● MATERIAL SHOWN:
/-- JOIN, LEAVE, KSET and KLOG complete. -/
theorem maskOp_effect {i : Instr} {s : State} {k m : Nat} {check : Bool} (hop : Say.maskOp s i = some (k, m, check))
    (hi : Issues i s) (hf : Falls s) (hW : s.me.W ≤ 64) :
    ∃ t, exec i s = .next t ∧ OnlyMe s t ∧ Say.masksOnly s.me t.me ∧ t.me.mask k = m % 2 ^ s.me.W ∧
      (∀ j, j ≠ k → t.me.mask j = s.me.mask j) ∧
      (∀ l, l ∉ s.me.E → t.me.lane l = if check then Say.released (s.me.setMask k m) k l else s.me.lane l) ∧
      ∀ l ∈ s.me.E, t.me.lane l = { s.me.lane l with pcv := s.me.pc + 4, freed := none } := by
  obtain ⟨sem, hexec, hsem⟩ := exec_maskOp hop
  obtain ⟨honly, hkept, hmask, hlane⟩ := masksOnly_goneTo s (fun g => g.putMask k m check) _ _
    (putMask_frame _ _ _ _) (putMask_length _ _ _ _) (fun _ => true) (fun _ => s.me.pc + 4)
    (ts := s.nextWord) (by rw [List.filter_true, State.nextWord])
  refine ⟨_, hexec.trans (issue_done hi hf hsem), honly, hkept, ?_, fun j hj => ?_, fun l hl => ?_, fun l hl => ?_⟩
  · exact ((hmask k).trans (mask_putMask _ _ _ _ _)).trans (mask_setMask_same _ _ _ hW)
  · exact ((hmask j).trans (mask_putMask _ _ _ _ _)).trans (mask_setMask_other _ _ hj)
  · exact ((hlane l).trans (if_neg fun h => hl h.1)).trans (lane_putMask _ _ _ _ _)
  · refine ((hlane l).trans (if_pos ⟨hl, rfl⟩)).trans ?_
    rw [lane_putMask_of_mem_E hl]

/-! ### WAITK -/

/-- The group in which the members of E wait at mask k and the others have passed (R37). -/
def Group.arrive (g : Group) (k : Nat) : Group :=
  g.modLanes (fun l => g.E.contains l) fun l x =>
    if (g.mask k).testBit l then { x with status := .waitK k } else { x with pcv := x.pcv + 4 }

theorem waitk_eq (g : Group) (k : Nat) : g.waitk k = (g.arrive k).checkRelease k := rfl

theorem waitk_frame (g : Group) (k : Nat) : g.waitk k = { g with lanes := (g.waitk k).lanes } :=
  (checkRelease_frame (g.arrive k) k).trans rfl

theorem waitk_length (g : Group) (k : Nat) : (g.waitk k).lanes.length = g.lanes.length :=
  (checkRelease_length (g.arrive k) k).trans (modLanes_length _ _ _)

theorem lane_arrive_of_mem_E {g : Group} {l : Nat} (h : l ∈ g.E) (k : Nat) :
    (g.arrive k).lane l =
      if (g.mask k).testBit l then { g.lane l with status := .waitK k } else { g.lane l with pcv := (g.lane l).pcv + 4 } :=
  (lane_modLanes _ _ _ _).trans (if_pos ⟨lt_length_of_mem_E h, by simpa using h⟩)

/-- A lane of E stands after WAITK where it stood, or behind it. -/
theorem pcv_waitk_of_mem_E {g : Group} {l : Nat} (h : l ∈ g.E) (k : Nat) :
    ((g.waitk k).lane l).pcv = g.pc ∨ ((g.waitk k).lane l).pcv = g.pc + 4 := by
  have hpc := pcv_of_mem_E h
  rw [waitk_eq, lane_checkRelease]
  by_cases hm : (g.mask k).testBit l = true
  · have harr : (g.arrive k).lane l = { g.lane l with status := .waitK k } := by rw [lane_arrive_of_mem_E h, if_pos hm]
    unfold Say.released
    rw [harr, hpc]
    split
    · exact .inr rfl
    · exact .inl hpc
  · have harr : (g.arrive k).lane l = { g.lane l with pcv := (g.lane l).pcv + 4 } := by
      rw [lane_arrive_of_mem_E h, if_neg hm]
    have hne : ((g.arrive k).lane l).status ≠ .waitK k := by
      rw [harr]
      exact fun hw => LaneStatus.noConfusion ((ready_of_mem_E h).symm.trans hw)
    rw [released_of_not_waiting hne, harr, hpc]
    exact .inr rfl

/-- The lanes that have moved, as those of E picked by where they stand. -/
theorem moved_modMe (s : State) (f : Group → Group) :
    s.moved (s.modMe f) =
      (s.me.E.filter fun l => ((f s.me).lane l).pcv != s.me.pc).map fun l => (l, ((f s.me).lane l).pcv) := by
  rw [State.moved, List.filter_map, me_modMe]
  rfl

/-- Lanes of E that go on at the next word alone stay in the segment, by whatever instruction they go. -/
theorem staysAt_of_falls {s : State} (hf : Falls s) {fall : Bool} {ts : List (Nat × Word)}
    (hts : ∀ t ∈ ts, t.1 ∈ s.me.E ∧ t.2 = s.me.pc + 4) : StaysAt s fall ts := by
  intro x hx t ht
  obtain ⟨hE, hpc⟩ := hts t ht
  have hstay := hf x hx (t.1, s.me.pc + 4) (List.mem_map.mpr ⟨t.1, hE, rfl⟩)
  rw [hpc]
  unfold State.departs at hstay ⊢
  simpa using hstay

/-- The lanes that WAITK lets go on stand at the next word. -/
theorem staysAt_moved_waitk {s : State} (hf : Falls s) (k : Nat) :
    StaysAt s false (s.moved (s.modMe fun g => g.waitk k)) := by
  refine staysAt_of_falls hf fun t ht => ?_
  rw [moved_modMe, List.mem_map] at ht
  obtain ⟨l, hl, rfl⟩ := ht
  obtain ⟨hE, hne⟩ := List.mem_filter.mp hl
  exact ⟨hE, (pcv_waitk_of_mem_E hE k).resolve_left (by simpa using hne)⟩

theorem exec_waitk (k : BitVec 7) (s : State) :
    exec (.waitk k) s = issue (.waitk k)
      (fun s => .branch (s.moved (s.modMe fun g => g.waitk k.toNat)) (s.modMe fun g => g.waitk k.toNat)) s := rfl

* * *

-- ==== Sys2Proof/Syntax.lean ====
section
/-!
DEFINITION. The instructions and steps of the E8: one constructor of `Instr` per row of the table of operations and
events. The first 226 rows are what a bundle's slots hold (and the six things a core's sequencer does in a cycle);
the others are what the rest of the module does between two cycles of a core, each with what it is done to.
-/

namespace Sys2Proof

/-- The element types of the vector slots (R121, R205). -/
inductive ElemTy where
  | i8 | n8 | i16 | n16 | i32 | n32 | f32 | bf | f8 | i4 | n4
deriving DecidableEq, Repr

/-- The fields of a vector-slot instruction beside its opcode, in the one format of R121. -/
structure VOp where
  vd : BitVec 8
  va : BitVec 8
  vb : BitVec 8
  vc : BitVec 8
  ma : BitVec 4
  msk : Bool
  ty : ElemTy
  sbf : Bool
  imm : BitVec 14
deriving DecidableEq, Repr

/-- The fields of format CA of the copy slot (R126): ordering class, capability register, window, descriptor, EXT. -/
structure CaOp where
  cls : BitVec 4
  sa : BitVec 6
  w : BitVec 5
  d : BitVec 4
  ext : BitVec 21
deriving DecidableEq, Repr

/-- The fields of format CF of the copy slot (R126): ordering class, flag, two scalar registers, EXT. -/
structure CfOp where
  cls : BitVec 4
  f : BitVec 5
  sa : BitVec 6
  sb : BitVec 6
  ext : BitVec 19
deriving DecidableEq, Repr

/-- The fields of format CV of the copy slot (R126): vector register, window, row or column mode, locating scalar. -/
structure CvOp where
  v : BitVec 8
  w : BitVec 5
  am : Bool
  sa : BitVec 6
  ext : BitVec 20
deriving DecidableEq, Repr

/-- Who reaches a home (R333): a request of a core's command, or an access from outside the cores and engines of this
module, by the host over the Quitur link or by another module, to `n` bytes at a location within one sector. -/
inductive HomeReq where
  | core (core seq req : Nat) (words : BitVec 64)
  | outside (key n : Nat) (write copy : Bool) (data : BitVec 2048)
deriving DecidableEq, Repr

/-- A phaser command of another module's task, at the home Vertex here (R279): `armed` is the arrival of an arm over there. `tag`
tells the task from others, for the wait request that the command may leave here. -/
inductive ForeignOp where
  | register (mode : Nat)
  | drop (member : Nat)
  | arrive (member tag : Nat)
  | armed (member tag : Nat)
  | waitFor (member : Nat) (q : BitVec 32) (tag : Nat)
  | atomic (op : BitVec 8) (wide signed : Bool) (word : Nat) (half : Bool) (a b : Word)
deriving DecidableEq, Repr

● ABOUT THIS TASK:
Determine the number of lines above holding the string "inductive". Reply with it and nothing more.

● OUTPUT:
3